Investing in ways that reflect a belief that asset classes have embedded inertial assumptions (like say, multiples) but with uncertainty about a catalyst for changing them is not unusual at all. It’s the basis for a huge swath of classic investment strategies! Uh, value? Even when we feel like the catalyst of market action is plain, believing that the magnitude of the market’s response to it is wholly related to that catalyst and not the catalyzed reexamination of other factors will not lead to a useful forward-looking analysis of positioning.
When Ben and I went independent back in 2018, one of the first things he wrote was the Things Fall Apart series. In the third installment, he focused on distinguishing between the big recurring macro risks faced by investors, and one big unknown. He used the example of the Oldest Game from the marvelous Neil Gaiman’s Sandman to illustrate the difference in kind – not magnitude – of accommodating uncertainty in our investment frameworks.
The Oldest Game is a clever construction in which two players in turn conjure identities capable of defeating the identity selected by the other player on his prior turn.
There are many ways to lose the Oldest Game. Failure of nerve, hesitation, being unable to shift into a defensive shape. Lack of imagination.”Neil Gaiman, from Sandman
The structurally bullish will warn us against failure of nerve. The traders will warn us against hesitation. The structurally bearish will warn us about being unable to shift into a defensive shape.
What we should be worried about is a lack of imagination.
I know it feels like you are sitting in your home office in the middle of a pandemic quarantine, because you probably are. But you are also sitting in the middle of a period of historic change and upheaval. Do you think that it is possible that an almost complete shut-down of many forms of trade, tourism, travel, retail activity for 1-2 quarters or MORE will not result in some kind of transformation? Of consumer behaviors? Of regional industry? Of local industry? Of investor preferences? Of the shape of globalization?
Take off the blinders and LOOK.
Or better yet, do what the winner of the Oldest Game did.
Choronzon: I am anti-life, the beast of judgement.

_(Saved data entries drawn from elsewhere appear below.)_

theorem kept_fullWrite (h_regs : ¬ K .regs) (h_latch : ¬ K .latch) (h_mem : ¬ K .mem) (h_time : ¬ K .time)
    (h_free : ¬ K .free) (h_out : ¬ K .out) (h_host : ¬ K .host) (h_err : ¬ K .err) (h_psq : ¬ K .psq)
    (h_ctx : ¬ K .ctx) (h_codec : ¬ K .codec) (h_stn : ¬ K .stn) (h_epoch : ¬ K .epoch) (h_nvm : ¬ K .nvm)
    (h_staySeq : ¬ K .staySeq) (h_dram : ¬ K .dram) (h_clk : ¬ K .clk) (h_mon : ¬ K .mon) (h_rig : ¬ K .rig)
    (h_mot : ¬ K .mot) (h_pwr : ¬ K .pwr) (h_thm : ¬ K .thm) (h_vis : ¬ K .vis) (h_net : ¬ K .net) (h_dma : ¬ K .dma)
    (x0 : Nat) (x1 : Nat) (x2 : Sys2Proof.Word) (h : Kept K a s) :
    Kept K a (fullWrite x0 x1 x2 s) := by
  unfold fullWrite
  with_reducible repeat' first
    | (assumption) | (intro) | (apply kept_hostWord) | (apply kept_State_chipErr) | (apply kept_foldl)
    | (apply kept_foldl_snd) | (apply kept_foldl_fst) | (apply kept_ite) | (dsimp only) | (split)

theorem kept_hostWrite (h_regs : ¬ K .regs) (h_latch : ¬ K .latch) (h_mem : ¬ K .mem) (h_time : ¬ K .time)
    (h_free : ¬ K .free) (h_out : ¬ K .out) (h_host : ¬ K .host) (h_err : ¬ K .err) (h_psq : ¬ K .psq)
    (h_ctx : ¬ K .ctx) (h_codec : ¬ K .codec) (h_stn : ¬ K .stn) (h_epoch : ¬ K .epoch) (h_nvm : ¬ K .nvm)
    (h_staySeq : ¬ K .staySeq) (h_dram : ¬ K .dram) (h_clk : ¬ K .clk) (h_mon : ¬ K .mon) (h_rig : ¬ K .rig)
    (h_mot : ¬ K .mot) (h_pwr : ¬ K .pwr) (h_thm : ¬ K .thm) (h_vis : ¬ K .vis) (h_net : ¬ K .net) (h_dma : ¬ K .dma)
    (x0 : Nat) (x1 : Nat) (x2 : Sys2Proof.Word) (h : Kept K a s) :
    Kept K a (hostWrite x0 x1 x2 s) := by
  unfold hostWrite
  with_reducible repeat' first
    | (assumption) | (intro) | (apply kept_hostAt) | (apply kept_holdAccess) | (apply kept_fullWrite)
    | (apply kept_foldl) | (apply kept_foldl_snd) | (apply kept_foldl_fst) | (apply kept_ite) | (dsimp only)
    | (split)

theorem kept_loadCells (h_regs : ¬ K .regs) (x0 : Nat) (x1 : List Nat) (h : Kept K a s) :
    Kept K a (loadCells x0 x1 s) := by
  unfold loadCells
  with_reducible repeat' first
    | (assumption) | (intro) | (apply kept_overN) | (apply kept_State_p) | (apply kept_foldl)
    | (apply kept_foldl_snd) | (apply kept_foldl_fst) | (apply kept_ite) | (dsimp only) | (split)

theorem kept_loadBow (h_regs : ¬ K .regs) (x0 : Nat) (x1 : List Sys2Proof.Byte) (h : Kept K a s) :
    Kept K a (loadBow x0 x1 s) := by
  unfold loadBow
  with_reducible repeat' first
    | (assumption) | (intro) | (apply kept_overN) | (apply kept_State_p) | (apply kept_foldl)
    | (apply kept_foldl_snd) | (apply kept_foldl_fst) | (apply kept_ite) | (dsimp only) | (split)

theorem kept_loadScreen (h_stn : ¬ K .stn) (x0 : Nat) (x1 : Nat) (x2 : Nat) (x3 : List Nat) (h : Kept K a s) :
    Kept K a (loadScreen x0 x1 x2 x3 s) := by
  unfold loadScreen
  with_reducible repeat' first
    | (assumption) | (intro) | (apply kept_State_modStn) | (apply kept_foldl) | (apply kept_foldl_snd)
    | (apply kept_foldl_fst) | (apply kept_ite) | (dsimp only) | (split)

theorem kept_loadTables (h_regs : ¬ K .regs) (h_free : ¬ K .free) (h_out : ¬ K .out) (h_host : ¬ K .host)
    (h_err : ¬ K .err) (h_stn : ¬ K .stn) (h_nvm : ¬ K .nvm) (h_staySeq : ¬ K .staySeq) (h_dram : ¬ K .dram)
    (h_net : ¬ K .net) (x0 : Nat) (x1 : Gen) (h : Kept K a s) :
    Kept K a (loadTables x0 x1 s) := by
  unfold loadTables
  with_reducible repeat' first
    | (assumption) | (intro) | (apply kept_dramTake) | (apply kept_loadCells) | (apply kept_loadBow)
    | (apply kept_loadScreen) | (apply kept_foldl) | (apply kept_foldl_snd) | (apply kept_foldl_fst)
    | (apply kept_ite) | (dsimp only) | (split)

I am the dark at the end of everything. The end of universes, gods, worlds… of everything. Sss. And what will you be then dreamlord?
Dream: I am hope.Sandman, by Neil Gaiman
The people who win THIS game (and the people who help us ALL win the bigger game) aren’t going to be the ones wasting ink raining on the parade of so-called ‘perma-bears’. They aren’t going to be the ones putting together pseudo-empirical analyses for their fund investors explaining what happened in the subsequent 5 1/2 week period in 17 out of the last 28 drawdowns of 20.49% or more. The people who win this game will be the ones who can smile at the end of universes, gods and worlds and say, “I am Hope.”
That doesn’t mean being bullish.
It means having imagination.
Imagination to see with clear eyes the shocking capacity of uncertainty to embarrass probabilistic frameworks used incorrectly to model it.
Imagination to see with full hearts how vast the range of paths and outcomes can be when they are dependent on the path of critical, potentially transformational events.
Like it or not, you live in interesting times. Don’t waste them on a lack of imagination.